Effect of cardiac-expression of sFas on left ventricle (LV) morphology and function. (A) Representative M-mode echocardiograms from the 6-month-old wild-type and age-matched transgenic mice showing changes in LV dimensions. EDD and ESD indicate LV end-diastolic dimension and end-systolic dimension, respectively. (B, C) LVend-diastolic dimension (LVEDD) and percent functional shortening (FS) were depicted from 2 to 6 months of age.

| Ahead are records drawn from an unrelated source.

-- ==== Sys2Proof/Syntax.lean ====
section
/-! DEFINITION. The commands of the PK-7 and the records they carry, as the spec lays them out. -/

namespace Sys2Proof

/-! ## Requesters and completions -/

/-- R355: the fields of a message that its service sees: endpoints, class, tenant, channel, message ID, arrival port. -/
structure MsgHdr where
  src : Nat
  dst : Nat
  port : Nat
  tc : Nat
  cmplReq : Bool
  tenant : Nat
  channel : Nat
  csn : BitVec 32
  msgId : Nat
  deriving DecidableEq, Repr

/-- Who sent a command: a message of an Auvas partner (with the completion counter of its channel after its visibility, R385), a
logical device's mailbox (port, LD index), the management controller over MCTP, or the device itself (an automatic action). R127,
R128, R453. -/
inductive Requester
  | auvas (h : MsgHdr) (completions : BitVec 32)
  | ld (port : Nat) (index : Nat)
  | mctp
  | device
  deriving DecidableEq, Repr

/-- R27, R66: the operating profiles. -/
inductive Profile | throughput | balanced | latency | density
  deriving DecidableEq, Repr

/-- R66: the variants of a timetable. -/
inductive Variant | normal | solo | degraded | soloDegraded
  deriving DecidableEq, Repr

/-- R51: the slot classes. -/
inductive SlotClass | attend | result | wstream | promote | mirror | transit
  deriving DecidableEq, Repr

/-- R66: one slot entry of a timetable. Port 255 is the internal port code 0xFF. -/
structure SlotEntry where
  framePos : Nat
  slot : Nat
  startNs : Nat
  lengthNs : Nat
  cls : SlotClass
  port : Nat
  stream : Nat
  resultDframes : Nat
  resultSlot : Nat
  maxRows : Nat
  budgetQ : Nat
  deriving DecidableEq, Repr

/-- R66: a timetable: its header, the length its container states, and its slot entries. -/
structure Timetable where
  id : BitVec 16
  variant : Variant
  profile : Profile
  frameLenQ : Nat
  cycleFrames : Nat
  baseTime : Time
  slotCount : Nat
  maxAbsent : Nat
  slackPct : Nat
  distLead : Nat
  hyperId : BitVec 64
  containerLen : Nat
  slots : List SlotEntry
  deriving DecidableEq, Repr

/-- R42: what one SYNC message says of its sender, with the four timestamps of the exchange (R40). -/
structure SyncMsg where
  gmDevice : Nat
  announce : BitVec 16
  hops : Nat
  gmRank : Nat
  t1 : Time
  t2 : Time
  t3 : Time
  t4 : Time
  deriving DecidableEq, Repr

/-- R78, R79: what arrives on the timetable-distribution channel: a timetable with its effective time, resolved by the
sender, or the state of a running timetable that a starting device adopts. -/
inductive Distribution
  | activation (set : List Timetable) (effective : Time)
  | running (id : BitVec 16) (frame : Frame) (nextBoundary : Time)
  deriving DecidableEq, Repr

/-! ## Sequences and pages (03_sequences_and_pages.md) -/

/-- R110: the stored formats, codes 0 to 3. -/
inductive Format | bf16 | fp16 | e4m3 | e5m2
  deriving DecidableEq, Repr

/-- R88: the mirror classes, codes 0 to 2. -/
inductive MirrorClass | m0 | m1 | m2
  deriving DecidableEq, Repr

/-- The bytes of one token of one layer: K of every head and V of every head, each element exactly as appended (R102). -/
structure TokenKv where
  k : List Byte
  v : List Byte
  deriving DecidableEq, Repr

/-- R110: an APPEND message; `bodyLen` is the length of the message received, `format` its stored-format code. -/
structure AppendMsg where
  handle : BitVec 32
  position : Nat
  count : Nat
  layer : Nat
  format : Nat
  bodyLen : Nat
  tokens : List (BitVec 32)
  kv : List TokenKv
  deriving DecidableEq, Repr
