/-- R59: max_rows of the ATTEND slot that declares the result slot `r` of frame position `pos` in a timetable. -/
def Timetable.rowsOf (t : Timetable) (pos slot : Nat) : Nat :=
  match t.slots.find? fun e => decide (e.cls = .attend) && decide (e.resultSlot = slot)
      && decide ((e.framePos + e.resultDframes) % t.cycleFrames = pos) with
  | some e => e.maxRows
  | none => 0

end Sys2Proof

namespace Sys2Proof.Machine

/-! ## Frames to come -/

/-- R49: length of the running frame, 8 µs before any timetable runs. -/
def Dev.frameUnits (s : Dev) : Nat :=
  match s.tt.running with
  | some t => t.frameUnits
  | none => 128000

/-- R69: the condition of the device: it has taken over its partner's ID, and how many logical cores are absent. -/
def Dev.absentCores (s : Dev) : Nat := 64 - s.att.lmap.length

/-- R69: the variant that matches the condition. -/
def Dev.wantedVariant (s : Dev) : Variant :=
  match s.par.tookOver, decide (0 < s.absentCores) with
  | false, false => .normal
  | true, false => .solo
  | false, true => .degraded
  | true, true => .soloDegraded

/-- R70: a timetable serves the device's condition: a degraded variant only up to its max_absent. -/
def Dev.serves (s : Dev) (t : Timetable) : Bool :=
  decide (t.variant = .normal) || decide (t.variant = .solo) || decide (s.absentCores ≤ t.maxAbsent)

/-- R69, R70: the timetable of a set that the device's condition asks for. -/
def Dev.fitting (s : Dev) (set : List Timetable) (p : Profile) : Option Timetable :=
  match pickTt set p s.wantedVariant with
  | some t => if s.serves t then some t else none
  | none => none

/-- R71, R70: the timetable that a set runs: the fitting one, else the last variant where the set has it, else NORMAL. -/
def Dev.runsOf (s : Dev) (set : List Timetable) (p : Profile) : Option Timetable :=
  match s.fitting set p with
  | some t => some t
  | none =>
    match pickTt set p s.tt.variant with
    | some t => some t
    | none => pickTt set p .normal

/-- R602: the frame position at which a timetable starts when it takes over at boundary `b` of the running grid, with the time
from which its cycles are counted. DEDUCED: log entry 47. -/
def startPosition (t : Timetable) (b : Time) : Nat × Time :=
  if serialLe t.baseTime b && decide (elapsed t.baseTime b % t.frameUnits = 0) && decide (0 < t.frameUnits) then
    (elapsed t.baseTime b / t.frameUnits % t.cycleFrames, t.baseTime)
  else (0, b)

/-- One frame to come: its number, its start and the slots it runs. -/
structure FrameRef where
  frame : Frame
  start : Time
  slots : List SlotEntry
  deriving DecidableEq, Repr

/-- R54: the start of a slot in a frame that starts at `b`. -/
def slotStart (b : Time) (e : SlotEntry) : Time := b + ns e.startNs

/-- Frames of the running timetable, the current one included, before the pending one takes effect (R74: the last one cut). -/
def Dev.framesLeft (s : Dev) : Option Nat :=
  match s.tt.pending with
  | some p => some (ceilDiv (elapsed s.tt.frameStart p.effective) s.frameUnits)
  | none => none

/-- R74, R601: frame `k` from the current one: of the running timetable, or of the pending one from its effective time on. -/
def Dev.frameRef (s : Dev) (k : Nat) : Option FrameRef :=
  match s.tt.running with
  | none => none
  | some r =>
    let here (cut : SlotEntry → Time → Bool) : FrameRef :=
      let b := s.tt.frameStart + BitVec.ofNat 64 (k * r.frameUnits)
      { frame := s.tt.frame + BitVec.ofNat 32 k, start := b,
        slots := r.slots.filter fun e => decide (e.framePos = (s.tt.framePos + k) % r.cycleFrames) && cut e b }
    match s.tt.pending, s.framesLeft with
    | some p, some left =>
      if k < left then some (here fun e b => serialLt (slotStart b e) p.effective)
      else
        match s.runsOf p.set s.tt.profile with
        | none => none
        | some t =>
          let j := k - left
          some { frame := s.tt.frame + BitVec.ofNat 32 k, start := p.effective + BitVec.ofNat 64 (j * t.frameUnits),
                 slots := t.slots.filter fun e => decide (e.framePos = j % t.cycleFrames) }
    | _, _ => some (here fun _ _ => true)

/-- How many frames after the current one the time `t` lies, for `t` at or after the current frame's start. -/
def Dev.framesTo (s : Dev) (t : Time) : Nat :=
  let n := elapsed s.tt.frameStart t / max 1 s.frameUnits
  match s.tt.pending, s.framesLeft with
  | some p, some left =>
    if serialLt t p.effective then n
    else
      match s.runsOf p.set s.tt.profile with
      | some u => left + elapsed p.effective t / max 1 u.frameUnits
      | none => left
  | _, _ => n

/-- R52, R57: the slots of a stream and class in frame `k`, earliest first. -/
def streamSlots (f : FrameRef) (stream : Nat) (c : SlotClass) : List SlotEntry :=
  sortBy (fun a b => decide (a.startNs ≤ b.startNs))
    (f.slots.filter fun e => decide (e.stream = stream) && decide (e.cls = c))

MCP mice had progressive LV dilatation and cardiac dysfunction compared to age-matched wild-type and sFas mice, whereas the MCP/sFas mice had slightly increased LVEDD and reduced FS, but were not significantly different from LVEDD and FS in the age-matched wild-type and sFas mice. n = 6 per group per time point, *P < 0.001 versus age-matched wild-type, sFas, and MCP/sFas mice, ^#P < 0.05 versus age-matched wild-type, sFas, and MCP/sFas mice.

Fig. 7

Kaplan–Meier survival analysis of wild-type (n = 24), MCP (n = 32), MCP/sFas (n = 26), and sFas (n = 28) mice showing drastic improvement in survival profile of the MCP/sFas mice compared with MCP mice. *P < 0.001 versus age-matched wild-type, sFas, and MCP/sFas mice.